Figure 4: Monte-Carlo error approximation for ReLU MLPs of different depth. Each network was given the same training dataset and trained in the same number of epochs. One can clearly see, how networks between depth 8-13 seem to have an advantage in this rather short training routine.

This does not quite support my Hypothesis, as the gains start after the first seven layers. Maybe the hight activity indicates, that the layers are actually needed or maybe it is just an insignificant anomaly of the modified ResNet. Testing this hypothesis on different network sizes with different tasks is needed to be more confident in the hypothesis.

I want to make two remarks on figure 4:

One can nicely see the depth at which the network gets too deep to be trained without skip connections
The plot is highly dependant upon the training amount. If we increase the epochs we can make shallow networks with comparable accuracy to medium sized networks.

Further Ideas

The first weight update should be highly dependant on the chosen weight initialization scheme. Let’s assume for a second, that the network is initialized with zero bias and the identity for the weights. In this case each layer gets exactly the input data and directly escapes to the last layer. Therefore they are all identical and should receive exactly the same gradient. This changes in every subsequent weight update, as layers no longer realize the identity. The question is now, if the early layers now carry a larger gradient. This seems a bit counter intuitive, as any change made to early layers should also effect the last layer through every subsequent skip. Latter layers in contrast have ever less skips to influence this layer and should thus receive larger gradients to make up for this reduced effect strength. It might be interesting to initialize the network as described above and to investigate the gradient behaviour.

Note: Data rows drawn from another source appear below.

-- ==== Sys2Proof/Machine/BzxRows.lean ====
section
/-! DEFINITION. The instruction rows: each spells its word (R159) and executes on core `c` (0 to 1,023 the region engines,
1,024 and 1,025 the conductors of keels A and B) if that core is at an instruction boundary and that word stands at its PC
(notes/assumptions/37.md). -/
namespace Sys2Proof.Machine
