-- ==== Sys2Proof/Machine/Debug.lean ====
section
/-! DEFINITION. Engine debug over the ports and JTAG (R489 to R493). -/
namespace Sys2Proof.Machine

/-! ### Targets (R491) -/

/-- R491: the statuses of engine debug. -/
def dDENIED : Status := .dbg 0x10
def dTOKEN : Status := .dbg 0x11
def dRUNNING : Status := .dbg 0x12
def dHEARTBEAT : Status := .dbg 0x13
def dTARGET : Status := .dbg 0x14

/-- R491: a core that debug reaches: on, and not HALTED, in BIST or under self-test. -/
def State.dbgReach (s : State) (t : Nat) : Bool :=
  if t < 1024 then s.dom (domDig (stripeOf t)) && s.coreAlive t
  else if t < 1026 then s.dom (domKeel (t - 1024)) && s.role (t - 1024) < rRESET && s.condState (t - 1024) == cdRUNNING
  else false

/-- A core that runs the library ROM, of whose registers the spec gives no use (notes/assumptions/42.md). -/
def State.romCore (s : State) (c : Nat) : Bool := !isCond c && !s.on (Reg.CORE_CTRL_LEVEL c)

/-! ### Operations on a core (R491, R493) -/

/-- The PC as debug reports it. -/
def State.dbgPc (s : State) (c : Nat) : State × Nat := if s.romCore c then (s.spend, s.fresh 16) else (s, (s.core c).pc)

/-- R493: an instruction of the core is in progress: a WAIT, BUSR or BFENCE. -/
def State.dbgInside (s : State) (c : Nat) : Bool :=
  (s.core c).waiting.isSome || (s.core c).busr.isSome || (s.core c).bfence

/-- R493: DHALT: at the next instruction boundary; no answer while a BUSR or BFENCE is in progress. -/
def State.dbgHaltCore (s : State) (c : Nat) : State × Option (Status × Nat) :=
  if (s.core c).busr.isSome || (s.core c).bfence then (s, none)
  else
    let r := ((s.wake c).debugHalt c).dbgPc c
    (r.1, some (.ok, r.2))

/-- The word at the PC. -/
def State.dbgWord (s : State) (c : Nat) : Nat := s.readLe (codeAddr c (s.core c).pc) 4

/-- R179, R493: the next instruction cannot be executed now: one is in progress, or it is a BUSW with 16 writes outstanding. -/
def State.dbgStalls (s : State) (c : Nat) : Bool :=
  s.dbgInside c || (isCond c && decide (16 ≤ (s.core c).busw.length) && legal c (s.dbgWord c) && wOp (s.dbgWord c) == 0x3F && wFn (s.dbgWord c) == 1)

/-- R493: one instruction of a debug-halted core; an interrupt that is due is entered first. -/
def State.dbgStep (s : State) (c : Nat) : State :=
  let s1 := if s.irqDue c then s.irqEnter c else s
  s1.fetch c (s1.dbgWord c) (fun a => a.runWord c (s1.dbgWord c))

/-- R493: a number of instructions are executed, as far as they can be now, a WAIT to its end; how many are left.  None is left of a
core that a reset has released meanwhile, or that runs the library ROM (notes/assumptions/42.md). -/
def State.dbgSteps (c : Nat) : Nat → State → State × Nat
  | 0, s => (if s.waitOver c then s.waitFinish c else s, 0)
  | n + 1, s =>
    let s1 := if s.waitOver c then s.waitFinish c else s
    if !(s1.core c).dbgHalt || !s1.coreLive c || s1.romCore c then (s1, 0)
    else if s1.dbgStalls c then (s1, n + 1)
    else State.dbgSteps c n (s1.dbgStep c)

/-- R493: DSTEP of `who` (a port, or 4 for JTAG): it is answered when its last instruction has been executed; until then the core keeps
how many are left. -/
def State.dbgStepping (s : State) (who c count : Nat) : State × Option (Status × Nat) :=
  let run := fun (n : Nat) =>
    let r := State.dbgSteps c n s
    let k := r.1.core c
    if r.2 = 0 ∧ !(k.dbgHalt && r.1.dbgInside c) then
      let p := (r.1.setCore c { k with stepping := none }).dbgPc c
      (p.1, some (Status.ok, p.2))
    else (r.1.setCore c { k with stepping := some (who, r.2) }, none)
  match (s.core c).stepping with
  | some (w, n) => if w = who then run n else (s, none)
  | none => run count

/-- R491: DBRK: breakpoint `i` set or cleared. -/
def State.dbgBrk (s : State) (c i : Nat) (en : Bool) (at0 : Nat) : State :=
  let rest := (s.core c).brks.filter (fun b => b / 65536 ≠ i)
  s.setCore c { s.core c with brks := if en then insertSorted (i * 65536 + at0) rest else rest }

/-- R491: the registers that DRD and DWR name. -/
def dbgReg (c r : Nat) : Bool := decide (r < 20) || r == 0x20 || (decide (0x100 ≤ r) && csrListed c (r - 0x100))

/-- R491: DRD. -/
def State.dbgRead (s : State) (c r : Nat) : State × Nat :=
  if s.romCore c then (s.spend, s.fresh 64)
  else if r < 20 then (s, s.rg c r)
  else if r = 0x20 then (s, (s.core c).pc)
  else (s.spend, s.csrGet c (r - 0x100))

/-- R491: DWR; `none` for an internal register that is RO. -/
def State.dbgWrite (s : State) (c r v : Nat) : Option State :=
  let k := s.core c
  if r < 20 then some (s.setCore c (k.setReg r v (k.tag r)))
  else if r = 0x20 then some (s.setCore c { k with pc := v % codeSize c })
  else (k.csrPut (r - 0x100) v).map (fun k1 => s.setCore c k1)

/-- R491: what an operation of `who` does and answers, its status and result; no answer while it must wait. -/
def State.dbgCore (s : State) (who op c arg data : Nat) : State × Option (Status × Nat) :=
  let halted := (s.core c).dbgHalt
  match op with
  | 0x13 => if isCond c && s.on (Reg.CD_CTRL_HBEN (c - 1024)) then (s, some (dHEARTBEAT, 0)) else s.dbgHaltCore c
  | 0x14 => (s.debugRun c, some (.ok, 0))
  | 0x15 => if !halted then (s, some (dRUNNING, 0)) else s.dbgStepping who c arg
  | 0x16 => (s.dbgBrk c arg (data.testBit 16) (data % 65536), some (.ok, 0))
  | 0x17 =>
    if !halted then (s, some (dRUNNING, 0))
    else (let r := s.dbgRead c arg; (r.1, some (.ok, r.2)))
  | _ =>
    if !halted then (s, some (dRUNNING, 0))
    else match s.dbgWrite c arg data with
      | some s1 => (s1, some (.ok, 0))
      | none => (s, some (.prot, 0))

/-- R491: an operation's arguments are in their ranges: a count of 1 or more, a breakpoint of 0 to 3, a register. -/
def dbgArg (op c arg : Nat) : Bool :=
  match op with
  | 0x15 => decide (1 ≤ arg)
  | 0x16 => decide (arg ≤ 3)
  | 0x17 => dbgReg c arg
  | 0x18 => dbgReg c arg
  | _ => true

/-- R491: an operation on a target that has F2 behind it. -/
def State.dbgOp (s : State) (who op t arg data : Nat) : State × Option (Status × Nat) :=
  if !s.dbgReach t then (s, some (dTARGET, 0))
  else if !dbgArg op t arg then (s, some (.badMsg, 0))
  else s.dbgCore who op t arg data

/-! ### The opcodes of the ports (R491) -/

/-- R491: the payload length of an opcode. -/
def dbgLen (op : Nat) : Nat :=
  match op with
  | 0x10 => 0
  | 0x11 => 164
  | 0x12 => 0
  | 0x13 => 2
  | 0x14 => 2
  | 0x15 => 4
  | 0x16 => 6
  | 0x17 => 4
  | _ => 12

/-- R491: argument and data of an opcode on a target. -/
def dbgArgs (op : Nat) (pl : List Byte) : Nat × Nat :=
  match op with
  | 0x15 => (fieldOf pl 2 2, 0)
  | 0x16 => (fieldOf pl 2 1, fieldOf pl 4 2 + (if fieldOf pl 3 1 = 0 then 0 else 65536))
  | 0x17 => (fieldOf pl 2 2, 0)
  | 0x18 => (fieldOf pl 2 2, fieldOf pl 4 8)
  | _ => (0, 0)

/-- R491: the bytes of a result. -/
def dbgBytes (op v : Nat) : List Byte :=
  match op with
  | 0x13 => leBytes 2 v
  | 0x15 => leBytes 2 v
  | 0x17 => leBytes 8 v
  | _ => []

/-- R487, R491: DUNLOCK and DLOCK are permitted. -/
def State.dbgPermitted (s : State) : Bool := s.dom 1 && (s.pwr == 2 || s.armed) && facCode s.lc 2 != 0

/-- R491: DUNLOCK: SEC_STAT, or TOKEN with the cause in SEC_RES; rejected while SEC_CMD is busy. -/
def State.dbgUnlock (s : State) (t : List Byte) : State × Status × List Byte :=
  if s.on Reg.SEC_STAT_BUSY then (s, .prot, [])
  else
    let s1 := s.secUnlock t
    if s1.get Reg.SEC_RES_CODE = 0 then (s1, .ok, leBytes 4 (s1.regRead 3 0x90000).2.2) else (s1, dTOKEN, [])

/-- R390, R491, R493: an engine debug command of a port; no answer while it must wait, DUNLOCK and DLOCK too while the service core is
debug-halted. -/
def State.dbgPort (s : State) (p op : Nat) (pl : List Byte) : State × Option (Status × List Byte) :=
  if pl.length ≠ dbgLen op then (s, some (.badMsg, []))
  else if op = 0x10 then (s, some (.ok, s.regBytes Reg.SEC_NONCE_W 4))
  else if !s.isOwner p then (s, some (.notOwner, []))
  else if op = 0x11 ∨ op = 0x12 then
    if !s.dbgPermitted then (s, some (dDENIED, []))
    else if s.sec.halted then (s, none)
    else if op = 0x11 then (let r := s.dbgUnlock pl; (r.1, some r.2))
    else if s.on Reg.SEC_STAT_BUSY then (s, some (.prot, []))
    else (s.secLock, some (.ok, []))
  else if !s.fac 2 then (s, some (dDENIED, []))
  else
    let a := dbgArgs op pl
    let r := s.dbgOp p op (fieldOf pl 0 2) a.1 a.2
    (r.1, r.2.map (fun x => (x.1, if x.1 = .ok then dbgBytes op x.2 else [])))

/-- An engine debug message. -/
def State.dbgCmd (s : State) (p op : Nat) (m0 : Msg) : State :=
  let m := { m0 with opcode := BitVec.ofNat 8 op }
  let s1 := s.renewNew p m
  match s1.dbgPort p op m.payload with
  | (s2, some (st, pl)) => (s2.dequeue p m).respond p m st pl
  | (s2, none) => s2.holdMsg p m

/-- R392: on a port that works. -/
def State.dbgAt (s : State) (p op : Nat) (m : Msg) : State := if s.portUp p then s.dbgCmd p op m else s

def execDchal (p : Fin 4) (msg : Msg) (s : State) : Host.Outcome State Fault Refusal := .next (s.dbgAt p.val 0x10 msg)
def execDunlock (p : Fin 4) (msg : Msg) (s : State) : Host.Outcome State Fault Refusal := .next (s.dbgAt p.val 0x11 msg)
def execDlock (p : Fin 4) (msg : Msg) (s : State) : Host.Outcome State Fault Refusal := .next (s.dbgAt p.val 0x12 msg)
def execDhalt (p : Fin 4) (msg : Msg) (s : State) : Host.Outcome State Fault Refusal := .next (s.dbgAt p.val 0x13 msg)
def execDrun (p : Fin 4) (msg : Msg) (s : State) : Host.Outcome State Fault Refusal := .next (s.dbgAt p.val 0x14 msg)
def execDstep (p : Fin 4) (msg : Msg) (s : State) : Host.Outcome State Fault Refusal := .next (s.dbgAt p.val 0x15 msg)
def execDbrk (p : Fin 4) (msg : Msg) (s : State) : Host.Outcome State Fault Refusal := .next (s.dbgAt p.val 0x16 msg)
def execDrd (p : Fin 4) (msg : Msg) (s : State) : Host.Outcome State Fault Refusal := .next (s.dbgAt p.val 0x17 msg)
def execDwr (p : Fin 4) (msg : Msg) (s : State) : Host.Outcome State Fault Refusal := .next (s.dbgAt p.val 0x18 msg)

/-- R489: the identification code of revision 1. -/
def idcode : Nat := 0x1D13156B

end Sys2Proof.Machine
end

Now lets assume He initialization for the network. In this case each layer immediately receives a different input and therefore the first gradient should be unique for each layer. In other words: We immediately are in this chaotic behaviour. The question is now if the first weight update is of high importance. These considerations however still do not explain why we see the drop of in weight magnitude throughout the layers. It might also be interesting to build a very small network and investigate each weight update individually to better understand the drift of the latter layers to the zero function.

As far as I’m aware PyTorch initializes ReLU networks using He initialization. Therefore the answer to this drift should not be found in the first gradient update. I leave the investigation here for now and might return to it later.